[Opening Input records section]
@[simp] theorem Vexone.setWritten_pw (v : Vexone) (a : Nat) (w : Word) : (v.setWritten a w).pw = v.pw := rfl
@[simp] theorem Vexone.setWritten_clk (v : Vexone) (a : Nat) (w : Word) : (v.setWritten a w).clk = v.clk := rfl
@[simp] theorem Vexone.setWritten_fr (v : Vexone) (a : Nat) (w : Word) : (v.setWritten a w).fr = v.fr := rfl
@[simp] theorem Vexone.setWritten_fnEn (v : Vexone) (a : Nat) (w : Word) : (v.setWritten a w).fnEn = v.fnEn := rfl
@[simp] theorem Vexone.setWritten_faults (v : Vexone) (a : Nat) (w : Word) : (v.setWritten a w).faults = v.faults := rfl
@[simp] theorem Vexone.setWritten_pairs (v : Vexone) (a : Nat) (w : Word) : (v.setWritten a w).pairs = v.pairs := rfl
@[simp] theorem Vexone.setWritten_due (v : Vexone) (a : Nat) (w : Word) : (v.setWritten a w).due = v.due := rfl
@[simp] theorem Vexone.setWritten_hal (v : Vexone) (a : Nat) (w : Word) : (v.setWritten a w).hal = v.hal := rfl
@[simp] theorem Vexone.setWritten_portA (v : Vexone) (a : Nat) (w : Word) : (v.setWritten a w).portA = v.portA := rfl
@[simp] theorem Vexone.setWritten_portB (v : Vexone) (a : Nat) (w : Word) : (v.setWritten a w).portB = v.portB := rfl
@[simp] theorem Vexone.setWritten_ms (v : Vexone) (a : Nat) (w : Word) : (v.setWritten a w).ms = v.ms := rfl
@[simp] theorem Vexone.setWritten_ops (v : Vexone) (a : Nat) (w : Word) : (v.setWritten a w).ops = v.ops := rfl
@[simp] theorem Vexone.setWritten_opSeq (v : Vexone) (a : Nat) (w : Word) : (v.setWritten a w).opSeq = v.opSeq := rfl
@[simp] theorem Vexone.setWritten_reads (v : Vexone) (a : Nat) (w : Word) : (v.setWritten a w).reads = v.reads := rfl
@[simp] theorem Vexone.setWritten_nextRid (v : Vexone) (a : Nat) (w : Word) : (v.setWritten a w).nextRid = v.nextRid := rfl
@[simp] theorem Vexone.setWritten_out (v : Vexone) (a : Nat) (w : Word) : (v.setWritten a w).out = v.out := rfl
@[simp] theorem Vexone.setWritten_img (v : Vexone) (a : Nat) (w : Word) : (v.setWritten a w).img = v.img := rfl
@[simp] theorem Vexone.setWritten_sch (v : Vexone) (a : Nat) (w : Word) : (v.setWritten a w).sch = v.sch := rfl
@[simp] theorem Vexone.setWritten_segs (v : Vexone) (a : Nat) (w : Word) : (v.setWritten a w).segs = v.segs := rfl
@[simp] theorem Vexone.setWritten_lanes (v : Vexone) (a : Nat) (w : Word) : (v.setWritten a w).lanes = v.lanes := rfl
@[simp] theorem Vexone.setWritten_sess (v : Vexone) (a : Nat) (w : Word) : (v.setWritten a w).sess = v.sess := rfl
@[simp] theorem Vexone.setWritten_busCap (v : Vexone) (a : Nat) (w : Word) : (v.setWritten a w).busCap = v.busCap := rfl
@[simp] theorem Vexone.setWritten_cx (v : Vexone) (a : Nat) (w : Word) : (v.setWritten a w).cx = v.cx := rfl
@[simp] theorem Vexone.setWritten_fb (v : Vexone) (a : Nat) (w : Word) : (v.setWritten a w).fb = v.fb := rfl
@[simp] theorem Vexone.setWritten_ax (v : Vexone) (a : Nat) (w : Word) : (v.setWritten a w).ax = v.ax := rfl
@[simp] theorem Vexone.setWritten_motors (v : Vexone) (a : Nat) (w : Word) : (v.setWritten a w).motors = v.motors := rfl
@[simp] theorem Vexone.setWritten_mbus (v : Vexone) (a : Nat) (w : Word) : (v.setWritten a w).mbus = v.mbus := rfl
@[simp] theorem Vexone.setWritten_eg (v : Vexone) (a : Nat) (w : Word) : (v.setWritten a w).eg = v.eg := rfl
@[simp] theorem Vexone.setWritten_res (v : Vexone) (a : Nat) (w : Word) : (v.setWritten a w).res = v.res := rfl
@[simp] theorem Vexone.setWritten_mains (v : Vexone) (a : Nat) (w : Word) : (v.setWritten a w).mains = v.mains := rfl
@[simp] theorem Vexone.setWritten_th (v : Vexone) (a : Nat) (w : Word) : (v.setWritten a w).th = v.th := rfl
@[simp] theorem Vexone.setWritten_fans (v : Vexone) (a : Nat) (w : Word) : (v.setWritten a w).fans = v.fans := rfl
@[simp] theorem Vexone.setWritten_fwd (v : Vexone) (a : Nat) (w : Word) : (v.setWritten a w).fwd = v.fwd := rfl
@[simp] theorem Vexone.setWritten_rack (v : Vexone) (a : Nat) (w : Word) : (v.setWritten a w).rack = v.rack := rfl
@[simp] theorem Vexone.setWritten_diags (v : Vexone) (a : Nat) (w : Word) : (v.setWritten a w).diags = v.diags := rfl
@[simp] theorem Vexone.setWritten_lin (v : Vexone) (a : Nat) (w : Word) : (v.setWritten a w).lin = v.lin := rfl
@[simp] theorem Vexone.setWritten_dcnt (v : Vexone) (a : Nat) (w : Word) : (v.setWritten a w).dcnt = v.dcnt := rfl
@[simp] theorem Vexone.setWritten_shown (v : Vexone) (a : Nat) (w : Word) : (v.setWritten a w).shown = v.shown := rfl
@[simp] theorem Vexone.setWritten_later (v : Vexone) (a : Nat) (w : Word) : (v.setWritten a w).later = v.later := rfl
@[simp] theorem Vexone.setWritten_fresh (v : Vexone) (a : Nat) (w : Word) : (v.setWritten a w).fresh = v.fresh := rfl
[Closing Input records section]
[Opening Input records section]
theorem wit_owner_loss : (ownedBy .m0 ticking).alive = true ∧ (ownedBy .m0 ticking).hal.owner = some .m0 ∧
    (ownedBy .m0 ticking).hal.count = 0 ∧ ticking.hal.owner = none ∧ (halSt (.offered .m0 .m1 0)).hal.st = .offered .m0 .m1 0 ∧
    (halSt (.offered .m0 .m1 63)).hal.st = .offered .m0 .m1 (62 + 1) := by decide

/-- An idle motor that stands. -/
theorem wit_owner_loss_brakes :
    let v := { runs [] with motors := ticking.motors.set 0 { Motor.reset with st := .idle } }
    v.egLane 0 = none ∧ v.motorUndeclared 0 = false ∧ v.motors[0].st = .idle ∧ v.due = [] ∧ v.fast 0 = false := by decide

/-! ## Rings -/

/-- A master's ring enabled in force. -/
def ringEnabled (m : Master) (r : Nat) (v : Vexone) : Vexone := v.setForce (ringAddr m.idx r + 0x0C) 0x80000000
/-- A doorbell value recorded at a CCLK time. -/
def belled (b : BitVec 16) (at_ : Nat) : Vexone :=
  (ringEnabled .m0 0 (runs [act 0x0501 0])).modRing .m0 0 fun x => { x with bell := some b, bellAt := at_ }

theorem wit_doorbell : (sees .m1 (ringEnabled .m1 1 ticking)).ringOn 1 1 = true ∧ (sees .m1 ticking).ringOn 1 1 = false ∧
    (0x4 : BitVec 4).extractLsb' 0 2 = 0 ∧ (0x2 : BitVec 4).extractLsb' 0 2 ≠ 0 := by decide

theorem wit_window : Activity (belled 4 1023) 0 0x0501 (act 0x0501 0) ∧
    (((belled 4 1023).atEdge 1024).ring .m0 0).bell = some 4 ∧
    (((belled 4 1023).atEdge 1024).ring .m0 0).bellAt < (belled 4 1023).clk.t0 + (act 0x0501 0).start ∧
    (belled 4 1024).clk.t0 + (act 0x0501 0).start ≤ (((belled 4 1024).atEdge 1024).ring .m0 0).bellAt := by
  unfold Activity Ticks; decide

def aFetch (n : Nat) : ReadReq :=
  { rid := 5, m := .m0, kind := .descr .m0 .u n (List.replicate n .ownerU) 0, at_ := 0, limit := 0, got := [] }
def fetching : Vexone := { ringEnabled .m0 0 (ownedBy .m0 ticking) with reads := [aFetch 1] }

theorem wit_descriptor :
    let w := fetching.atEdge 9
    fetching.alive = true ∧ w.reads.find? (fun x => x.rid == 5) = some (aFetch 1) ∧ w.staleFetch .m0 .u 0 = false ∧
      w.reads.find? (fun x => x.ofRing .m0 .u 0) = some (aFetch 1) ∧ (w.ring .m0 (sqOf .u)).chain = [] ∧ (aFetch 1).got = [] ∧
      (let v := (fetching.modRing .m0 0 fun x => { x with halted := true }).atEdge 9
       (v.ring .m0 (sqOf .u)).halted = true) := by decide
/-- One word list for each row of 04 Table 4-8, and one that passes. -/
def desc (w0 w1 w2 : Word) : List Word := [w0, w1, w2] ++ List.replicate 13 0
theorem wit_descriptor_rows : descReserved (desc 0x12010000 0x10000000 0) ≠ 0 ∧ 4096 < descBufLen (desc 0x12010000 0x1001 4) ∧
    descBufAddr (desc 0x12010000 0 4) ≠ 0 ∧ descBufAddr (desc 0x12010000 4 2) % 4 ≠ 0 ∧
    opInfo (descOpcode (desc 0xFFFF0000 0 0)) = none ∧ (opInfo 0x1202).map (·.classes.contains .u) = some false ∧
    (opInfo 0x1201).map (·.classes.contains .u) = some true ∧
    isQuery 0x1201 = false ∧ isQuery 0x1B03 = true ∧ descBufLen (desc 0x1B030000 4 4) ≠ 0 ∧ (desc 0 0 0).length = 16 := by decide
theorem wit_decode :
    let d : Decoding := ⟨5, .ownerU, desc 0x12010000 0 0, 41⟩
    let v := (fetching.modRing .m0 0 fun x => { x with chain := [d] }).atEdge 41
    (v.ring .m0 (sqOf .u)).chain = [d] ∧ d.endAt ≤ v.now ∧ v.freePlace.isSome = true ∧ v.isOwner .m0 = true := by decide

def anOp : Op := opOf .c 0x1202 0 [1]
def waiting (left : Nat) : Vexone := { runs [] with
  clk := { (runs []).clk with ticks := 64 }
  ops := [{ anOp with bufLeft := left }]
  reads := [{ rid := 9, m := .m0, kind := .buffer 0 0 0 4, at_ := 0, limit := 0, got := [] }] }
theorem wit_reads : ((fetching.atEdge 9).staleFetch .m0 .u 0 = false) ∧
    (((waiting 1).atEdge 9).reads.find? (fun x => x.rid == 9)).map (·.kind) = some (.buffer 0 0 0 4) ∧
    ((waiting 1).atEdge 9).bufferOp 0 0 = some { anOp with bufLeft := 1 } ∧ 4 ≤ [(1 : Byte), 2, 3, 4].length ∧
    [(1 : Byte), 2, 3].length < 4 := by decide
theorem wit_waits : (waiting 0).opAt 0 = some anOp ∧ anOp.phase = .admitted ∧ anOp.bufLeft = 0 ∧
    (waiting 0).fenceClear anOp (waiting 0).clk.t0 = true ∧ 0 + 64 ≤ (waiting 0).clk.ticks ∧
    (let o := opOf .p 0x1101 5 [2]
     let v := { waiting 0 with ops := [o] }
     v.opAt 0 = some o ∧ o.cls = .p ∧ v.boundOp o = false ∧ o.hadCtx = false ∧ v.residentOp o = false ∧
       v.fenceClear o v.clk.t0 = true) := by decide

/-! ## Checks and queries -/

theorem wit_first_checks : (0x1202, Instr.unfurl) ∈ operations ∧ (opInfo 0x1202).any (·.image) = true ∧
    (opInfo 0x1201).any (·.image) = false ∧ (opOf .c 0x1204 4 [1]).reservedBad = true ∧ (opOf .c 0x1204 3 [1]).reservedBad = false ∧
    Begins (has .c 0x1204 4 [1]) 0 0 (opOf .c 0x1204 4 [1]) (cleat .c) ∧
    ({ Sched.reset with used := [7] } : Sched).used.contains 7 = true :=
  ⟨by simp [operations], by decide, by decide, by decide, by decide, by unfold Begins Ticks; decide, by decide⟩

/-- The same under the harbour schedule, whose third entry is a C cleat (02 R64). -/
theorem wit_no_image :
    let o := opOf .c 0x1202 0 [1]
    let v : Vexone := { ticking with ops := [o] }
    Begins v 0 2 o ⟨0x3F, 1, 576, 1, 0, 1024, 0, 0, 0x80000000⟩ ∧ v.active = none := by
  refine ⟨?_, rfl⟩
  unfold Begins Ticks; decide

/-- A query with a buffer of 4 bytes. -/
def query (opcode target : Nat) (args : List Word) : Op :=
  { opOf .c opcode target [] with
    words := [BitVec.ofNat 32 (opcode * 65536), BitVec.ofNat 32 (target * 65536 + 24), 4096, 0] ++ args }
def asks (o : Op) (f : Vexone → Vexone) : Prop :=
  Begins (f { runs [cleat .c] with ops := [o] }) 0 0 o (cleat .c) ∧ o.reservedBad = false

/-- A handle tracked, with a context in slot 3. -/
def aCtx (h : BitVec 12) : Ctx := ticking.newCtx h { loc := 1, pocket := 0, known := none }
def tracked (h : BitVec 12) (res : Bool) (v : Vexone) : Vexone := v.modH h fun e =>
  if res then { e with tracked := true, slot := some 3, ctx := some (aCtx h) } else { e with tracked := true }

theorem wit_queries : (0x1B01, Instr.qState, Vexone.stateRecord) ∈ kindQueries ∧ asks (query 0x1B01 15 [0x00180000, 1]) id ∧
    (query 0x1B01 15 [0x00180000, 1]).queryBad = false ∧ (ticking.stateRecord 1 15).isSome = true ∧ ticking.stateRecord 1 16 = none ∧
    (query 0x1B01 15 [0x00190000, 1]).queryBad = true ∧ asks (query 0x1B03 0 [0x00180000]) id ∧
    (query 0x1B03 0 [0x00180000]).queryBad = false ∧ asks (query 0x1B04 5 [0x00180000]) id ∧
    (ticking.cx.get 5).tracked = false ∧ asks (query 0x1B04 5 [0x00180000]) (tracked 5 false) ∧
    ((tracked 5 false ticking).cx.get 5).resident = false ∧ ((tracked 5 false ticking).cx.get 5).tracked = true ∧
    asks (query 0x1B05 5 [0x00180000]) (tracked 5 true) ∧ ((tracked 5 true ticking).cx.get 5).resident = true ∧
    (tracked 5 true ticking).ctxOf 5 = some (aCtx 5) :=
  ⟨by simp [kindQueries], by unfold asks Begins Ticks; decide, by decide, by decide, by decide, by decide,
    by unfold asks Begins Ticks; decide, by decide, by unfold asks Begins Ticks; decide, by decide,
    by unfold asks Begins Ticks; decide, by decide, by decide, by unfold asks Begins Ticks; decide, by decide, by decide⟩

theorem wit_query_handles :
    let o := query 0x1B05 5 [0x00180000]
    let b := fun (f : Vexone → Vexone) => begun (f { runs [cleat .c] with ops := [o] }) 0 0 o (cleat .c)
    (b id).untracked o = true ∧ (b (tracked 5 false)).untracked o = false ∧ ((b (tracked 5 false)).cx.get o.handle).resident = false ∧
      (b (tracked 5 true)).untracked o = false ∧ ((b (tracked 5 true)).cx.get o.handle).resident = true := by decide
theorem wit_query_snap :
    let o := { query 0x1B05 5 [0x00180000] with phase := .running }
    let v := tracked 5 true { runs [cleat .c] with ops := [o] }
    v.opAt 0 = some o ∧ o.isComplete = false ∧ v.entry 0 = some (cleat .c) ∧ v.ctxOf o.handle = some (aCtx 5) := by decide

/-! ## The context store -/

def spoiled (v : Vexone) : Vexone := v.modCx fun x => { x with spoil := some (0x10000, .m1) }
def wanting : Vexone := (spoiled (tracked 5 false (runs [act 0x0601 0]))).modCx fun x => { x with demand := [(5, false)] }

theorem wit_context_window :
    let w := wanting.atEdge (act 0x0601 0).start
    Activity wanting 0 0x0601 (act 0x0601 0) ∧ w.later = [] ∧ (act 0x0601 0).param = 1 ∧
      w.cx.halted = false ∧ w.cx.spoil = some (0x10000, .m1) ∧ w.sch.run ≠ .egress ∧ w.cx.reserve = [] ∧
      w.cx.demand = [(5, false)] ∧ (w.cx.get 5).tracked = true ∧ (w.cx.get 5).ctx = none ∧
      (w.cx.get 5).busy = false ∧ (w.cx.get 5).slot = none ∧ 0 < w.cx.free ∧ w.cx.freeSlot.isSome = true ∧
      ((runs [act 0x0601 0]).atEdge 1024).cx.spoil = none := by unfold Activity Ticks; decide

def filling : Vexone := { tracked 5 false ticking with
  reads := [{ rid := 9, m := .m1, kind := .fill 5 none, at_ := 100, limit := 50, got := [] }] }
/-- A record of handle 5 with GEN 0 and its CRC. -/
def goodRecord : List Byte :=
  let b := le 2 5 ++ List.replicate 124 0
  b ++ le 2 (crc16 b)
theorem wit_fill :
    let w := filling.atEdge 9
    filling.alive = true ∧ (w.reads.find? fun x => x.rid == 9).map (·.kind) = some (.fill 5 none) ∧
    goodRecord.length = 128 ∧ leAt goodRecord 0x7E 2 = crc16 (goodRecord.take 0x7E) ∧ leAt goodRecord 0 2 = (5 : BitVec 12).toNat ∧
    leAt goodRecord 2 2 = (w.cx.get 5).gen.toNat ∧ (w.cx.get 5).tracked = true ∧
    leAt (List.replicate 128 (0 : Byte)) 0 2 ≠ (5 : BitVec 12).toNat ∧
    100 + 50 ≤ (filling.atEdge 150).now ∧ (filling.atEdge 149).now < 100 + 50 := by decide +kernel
[Closing Input records section]
### Exercise:
From the records, copy out each line that includes the string "phase".

### Reply to the task:
theorem wit_waits : (waiting 0).opAt 0 = some anOp ∧ anOp.phase = .admitted ∧ anOp.bufLeft = 0 ∧
    let o := { query 0x1B05 5 [0x00180000] with phase := .running }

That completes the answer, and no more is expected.